Password managers: the practical solution

A password manager stores all your passwords in an encrypted vault. You remember one strong master password; the manager generates, stores, and auto-fills a unique strong password for every account.

This is not just convenient — it is the only practical way to use a unique strong password for every account.

Recommended options:

Manager Free tier Cost Notes
Bitwarden Full features $10/year for premium Open-source; recommended for most people
1Password 14-day trial $36/year Strong family/team sharing
KeePassXC Full features Free Open-source; local storage only; no cloud sync
ProtonPass Basic features $48/year From the makers of ProtonMail; strong privacy focus

Getting started with Bitwarden (or any manager):

  1. Create an account and set a master password — at least 20 characters, a memorable passphrase
  2. Install the browser extension and mobile app
  3. Begin adding accounts — prioritise email, banking, and institutional accounts first
  4. When you log in to any site, let the manager save the password; over time, update to manager-generated passwords
  5. Write your master password down and store it in a physically secure location.
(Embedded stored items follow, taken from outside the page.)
-- ==== Sys2Proof/Machine/Bus.lean ====
section
/-! DEFINITION. The address decoder (20_memory.md): the owner of every address (R57), `MemRead` and `MemWrite` of one byte (R52, R53)
and of two (R54, R55). -/

namespace Sys2Proof.Machine

/-- The value of an access, or the fatal condition it raises (R50). -/
abbrev Access (α : Type) := Except Fault α

/-- The stub units (R62). -/
inductive StubUnit where
  | input
  | serial
  | sound
deriving DecidableEq, Repr

/-- The owners of R57, with the offset inside the owner's block. -/
inductive Owner where
  /-- The cartridge's ROM ranges, with the address (R58). -/
  | cartRom (n : Nat)
  /-- The cartridge's RAM window, with the offset from 0xA000 (R58). -/
  | cartRam (k : Nat)
  | vram (k : Nat)
  | wram0 (k : Nat)
  | wram1 (k : Nat)
  | oam (k : Nat)
  /-- The high RAM range, 0xFF80 to 0xFFFE (R67); it answers below `HRAM_SIZE` (log 20). -/
  | hram (k : Nat)
  /-- `IF`, 0xFF0F (R65). -/
  | requestFlags
  /-- `IE`, 0xFFFF (R66). -/
  | enableMask
  /-- A display register (R63, R348). -/
  | lcd (r : LcdReg)
  /-- A stub window: fatal (R62). -/
  | stub (u : StubUnit)
  /-- No owner: fatal (R64). -/
  | nobody
deriving DecidableEq, Repr

/-- The display window, by offset from 0xFF40; 0xFF46 and 0xFF4C to 0xFF7F have no owner (R63, R64, R354). -/
def lcdOwner (k : Nat) : Owner :=
  match k with
  | 0 => .lcd .lcdc
  | 1 => .lcd .stat
  | 2 => .lcd .scy
  | 3 => .lcd .scx
  | 4 => .lcd .ly
  | 5 => .lcd .lyc
  | 7 => .lcd .bgp
  | 8 => .lcd .obp0
  | 9 => .lcd .obp1
  | 10 => .lcd .wy
  | 11 => .lcd .wx
  | _ => .nobody

/-- The owner of the address `n`, a number up to 0xFFFF (R57), the mirror included (R60). -/
def ownerAt (n : Nat) : Owner :=
  if n ≤ 0x7FFF then .cartRom n
  else if n ≤ 0x9FFF then .vram (n - 0x8000)
  else if n ≤ 0xBFFF then .cartRam (n - 0xA000)
  else if n ≤ 0xCFFF then .wram0 (n - 0xC000)
  else if n ≤ 0xDFFF then .wram1 (n - 0xD000)
  else if n ≤ 0xEFFF then .wram0 (n - 0xE000)
  else if n ≤ 0xFDFF then .wram1 (n - 0xF000)
  else if n ≤ 0xFE9F then .oam (n - 0xFE00)
  else if n ≤ 0xFEFF then .nobody
  else if n = 0xFF00 then .stub .input
  else if n ≤ 0xFF02 then .stub .serial
  else if n ≤ 0xFF0E then .nobody
  else if n = 0xFF0F then .requestFlags
  else if n ≤ 0xFF3F then .stub .sound
  else if n ≤ 0xFF7F then lcdOwner (n - 0xFF40)
  else if n ≤ 0xFFFE then .hram (n - 0xFF80)
  else .enableMask

/-- The owner of an address (R57). -/
def owner (addr : Word) : Owner := ownerAt addr.toNat

/-- The byte an owner returns, or nothing where the access is fatal (R57). -/
def State.ownerRead (s : State) (o : Owner) : Option Byte :=
  match o with
  | .cartRom n => some (s.cart.readRom n)
  | .cartRam k => some (s.cart.readRam s.config.ramBankSize k)
  | .vram k => if s.config.mapVideoRam then some (s.ram.vram.read k) else none
  | .wram0 k => some (s.ram.wram0.read k)
  | .wram1 k => some (s.ram.wram1.read k)
  | .oam k => if s.config.mapVideoRam then some (s.ram.oam.read k) else none
  | .hram k => if k < s.config.hramSize then some (s.ram.hram.read k) else none
  | .requestFlags => some (0b111#3 ++ s.irq)
  | .enableMask => some s.ie
  | .lcd r => some (s.readLcd r)
  | .stub _ => none
  | .nobody => none

/-- The state after an owner's write, or nothing where the access is fatal (R57). -/
def State.ownerWrite (s : State) (o : Owner) (v : Byte) : Option State :=
  match o with
  | .cartRom n => some (s.setCart (s.cart.writeRom n v))
  | .cartRam k => some (s.setCart (s.cart.writeRam s.config.ramBankSize k v))
  | .vram k => if s.config.mapVideoRam then some (s.setRam { s.ram with vram := s.ram.vram.write k v }) else none
  | .wram0 k => some (s.setRam { s.ram with wram0 := s.ram.wram0.write k v })
  | .wram1 k => some (s.setRam { s.ram with wram1 := s.ram.wram1.write k v })
  | .oam k => if s.config.mapVideoRam then some (s.setRam { s.ram with oam := s.ram.oam.write k v }) else none
  | .hram k => if k < s.config.hramSize then some (s.setRam { s.ram with hram := s.ram.hram.write k v }) else none
  | .requestFlags => some (s.setIrq (v.extractLsb' 0 5))
  | .enableMask => some (s.setIe v)
  | .lcd r => some (s.writeLcd r v)
  | .stub _ => none
  | .nobody => none

/-- `MemRead(addr, 1)` (R52). -/
def memRead (s : State) (addr : Word) : Access Byte :=
  match s.ownerRead (owner addr) with
  | some v => .ok v
  | none => .error (.unmappedAddress addr .read)

/-- `MemWrite(addr, 1, v)` (R53). -/
def memWrite (s : State) (addr : Word) (v : Byte) : Access State :=
  match s.ownerWrite (owner addr) v with
  | some t => .ok t
  | none => .error (.unmappedAddress addr .write)

/-- `MemRead(addr, 2)` (R54). -/
def memRead2 (s : State) (addr : Word) : Access Word := do
  let lo ← memRead s addr
  let hi ← memRead s (addr + 1)
  pure (hi ++ lo)

/-- `MemWrite(addr, 2, v)` (R55). -/
def memWrite2 (s : State) (addr : Word) (v : Word) : Access State := do
  let t ← memWrite s addr (v.extractLsb' 0 8)
  memWrite t (addr + 1) (v.extractLsb' 8 8)

end Sys2Proof.Machine
end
If you lose your master password, you lose access to all stored passwords. Do not store it digitally.

Multi-factor authentication

Multi-factor authentication stops 99.9% of automated attacks

Even if an attacker obtains your password, multi-factor authentication (MFA) prevents them from logging in. MFA requires a second proof of identity beyond your password — something you have (a phone or hardware key) or something you are (a fingerprint).

Enable MFA on every account that supports it. Prioritise: email, institutional accounts, banking, cloud storage, and password manager.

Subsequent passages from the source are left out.